Dataset excerpts:
■ ■ ■

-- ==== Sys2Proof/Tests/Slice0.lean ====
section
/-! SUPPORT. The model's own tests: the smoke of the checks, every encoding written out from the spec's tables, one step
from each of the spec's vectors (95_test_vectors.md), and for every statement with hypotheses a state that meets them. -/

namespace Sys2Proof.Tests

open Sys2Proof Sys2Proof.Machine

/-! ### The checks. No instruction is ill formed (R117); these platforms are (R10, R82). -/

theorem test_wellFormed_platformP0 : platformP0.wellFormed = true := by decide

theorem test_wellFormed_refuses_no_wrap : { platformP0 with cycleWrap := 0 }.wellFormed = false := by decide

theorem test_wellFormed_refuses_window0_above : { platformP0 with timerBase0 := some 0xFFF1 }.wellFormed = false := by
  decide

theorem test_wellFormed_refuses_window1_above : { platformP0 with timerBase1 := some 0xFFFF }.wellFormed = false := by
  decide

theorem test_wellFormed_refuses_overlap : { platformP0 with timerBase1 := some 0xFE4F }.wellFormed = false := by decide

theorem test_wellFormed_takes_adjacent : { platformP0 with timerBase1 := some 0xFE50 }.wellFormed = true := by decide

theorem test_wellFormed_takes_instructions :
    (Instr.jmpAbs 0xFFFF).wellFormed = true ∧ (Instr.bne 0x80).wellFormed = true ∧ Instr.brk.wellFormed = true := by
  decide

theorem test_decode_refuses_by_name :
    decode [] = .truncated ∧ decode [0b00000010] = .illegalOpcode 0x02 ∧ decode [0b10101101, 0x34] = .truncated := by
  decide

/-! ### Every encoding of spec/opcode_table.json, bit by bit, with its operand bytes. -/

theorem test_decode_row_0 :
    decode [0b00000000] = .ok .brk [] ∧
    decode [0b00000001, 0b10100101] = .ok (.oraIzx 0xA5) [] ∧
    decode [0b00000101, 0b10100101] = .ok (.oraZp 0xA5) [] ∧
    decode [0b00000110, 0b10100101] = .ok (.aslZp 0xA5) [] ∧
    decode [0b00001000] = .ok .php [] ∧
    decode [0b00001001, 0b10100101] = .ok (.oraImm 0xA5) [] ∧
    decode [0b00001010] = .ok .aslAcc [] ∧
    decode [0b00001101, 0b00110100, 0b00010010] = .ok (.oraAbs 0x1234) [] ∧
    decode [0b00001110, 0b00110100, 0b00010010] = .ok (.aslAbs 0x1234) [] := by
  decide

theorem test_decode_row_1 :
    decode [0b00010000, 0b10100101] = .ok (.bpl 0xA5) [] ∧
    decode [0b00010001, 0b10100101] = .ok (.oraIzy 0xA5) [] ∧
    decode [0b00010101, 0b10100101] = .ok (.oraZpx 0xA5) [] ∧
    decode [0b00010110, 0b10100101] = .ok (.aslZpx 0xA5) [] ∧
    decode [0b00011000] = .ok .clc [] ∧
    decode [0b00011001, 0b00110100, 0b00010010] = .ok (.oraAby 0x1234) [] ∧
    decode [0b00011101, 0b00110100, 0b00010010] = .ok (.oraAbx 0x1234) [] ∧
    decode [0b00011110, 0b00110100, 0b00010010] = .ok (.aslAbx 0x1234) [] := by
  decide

■ ■ ■

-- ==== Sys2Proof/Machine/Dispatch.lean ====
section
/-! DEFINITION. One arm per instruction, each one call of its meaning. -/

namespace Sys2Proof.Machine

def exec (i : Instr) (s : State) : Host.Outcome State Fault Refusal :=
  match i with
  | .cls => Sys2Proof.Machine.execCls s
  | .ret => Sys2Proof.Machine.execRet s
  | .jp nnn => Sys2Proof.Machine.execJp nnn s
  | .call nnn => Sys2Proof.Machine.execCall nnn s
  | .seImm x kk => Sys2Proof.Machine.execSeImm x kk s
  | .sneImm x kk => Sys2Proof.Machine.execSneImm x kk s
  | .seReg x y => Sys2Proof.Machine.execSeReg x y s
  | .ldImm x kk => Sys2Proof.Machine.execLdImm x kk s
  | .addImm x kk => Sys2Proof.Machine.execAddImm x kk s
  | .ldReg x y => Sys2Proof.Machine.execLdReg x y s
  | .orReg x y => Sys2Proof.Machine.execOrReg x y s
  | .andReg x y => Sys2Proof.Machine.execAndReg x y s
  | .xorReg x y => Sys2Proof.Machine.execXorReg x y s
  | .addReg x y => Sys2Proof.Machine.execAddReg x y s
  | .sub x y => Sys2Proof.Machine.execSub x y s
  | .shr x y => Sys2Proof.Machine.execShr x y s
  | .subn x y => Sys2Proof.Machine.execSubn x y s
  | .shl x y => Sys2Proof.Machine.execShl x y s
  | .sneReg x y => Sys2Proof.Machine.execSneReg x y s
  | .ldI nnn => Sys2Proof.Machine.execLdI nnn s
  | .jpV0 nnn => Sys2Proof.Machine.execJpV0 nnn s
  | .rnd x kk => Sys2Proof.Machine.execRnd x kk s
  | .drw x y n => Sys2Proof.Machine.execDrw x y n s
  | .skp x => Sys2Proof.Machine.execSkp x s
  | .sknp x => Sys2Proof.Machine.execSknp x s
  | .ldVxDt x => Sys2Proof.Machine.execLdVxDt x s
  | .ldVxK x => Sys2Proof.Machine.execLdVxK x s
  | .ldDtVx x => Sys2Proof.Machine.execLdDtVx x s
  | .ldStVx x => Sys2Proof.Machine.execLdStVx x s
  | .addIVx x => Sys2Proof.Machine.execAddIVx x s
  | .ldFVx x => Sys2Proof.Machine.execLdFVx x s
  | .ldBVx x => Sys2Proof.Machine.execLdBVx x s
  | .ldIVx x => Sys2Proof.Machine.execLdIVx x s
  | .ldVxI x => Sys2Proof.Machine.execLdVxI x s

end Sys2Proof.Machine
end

■ ■ ■

* PROBLEM STATEMENT
Give the number of lines above that hold the word "from", and nothing more.

* OUTPUT FOR THIS TASK
2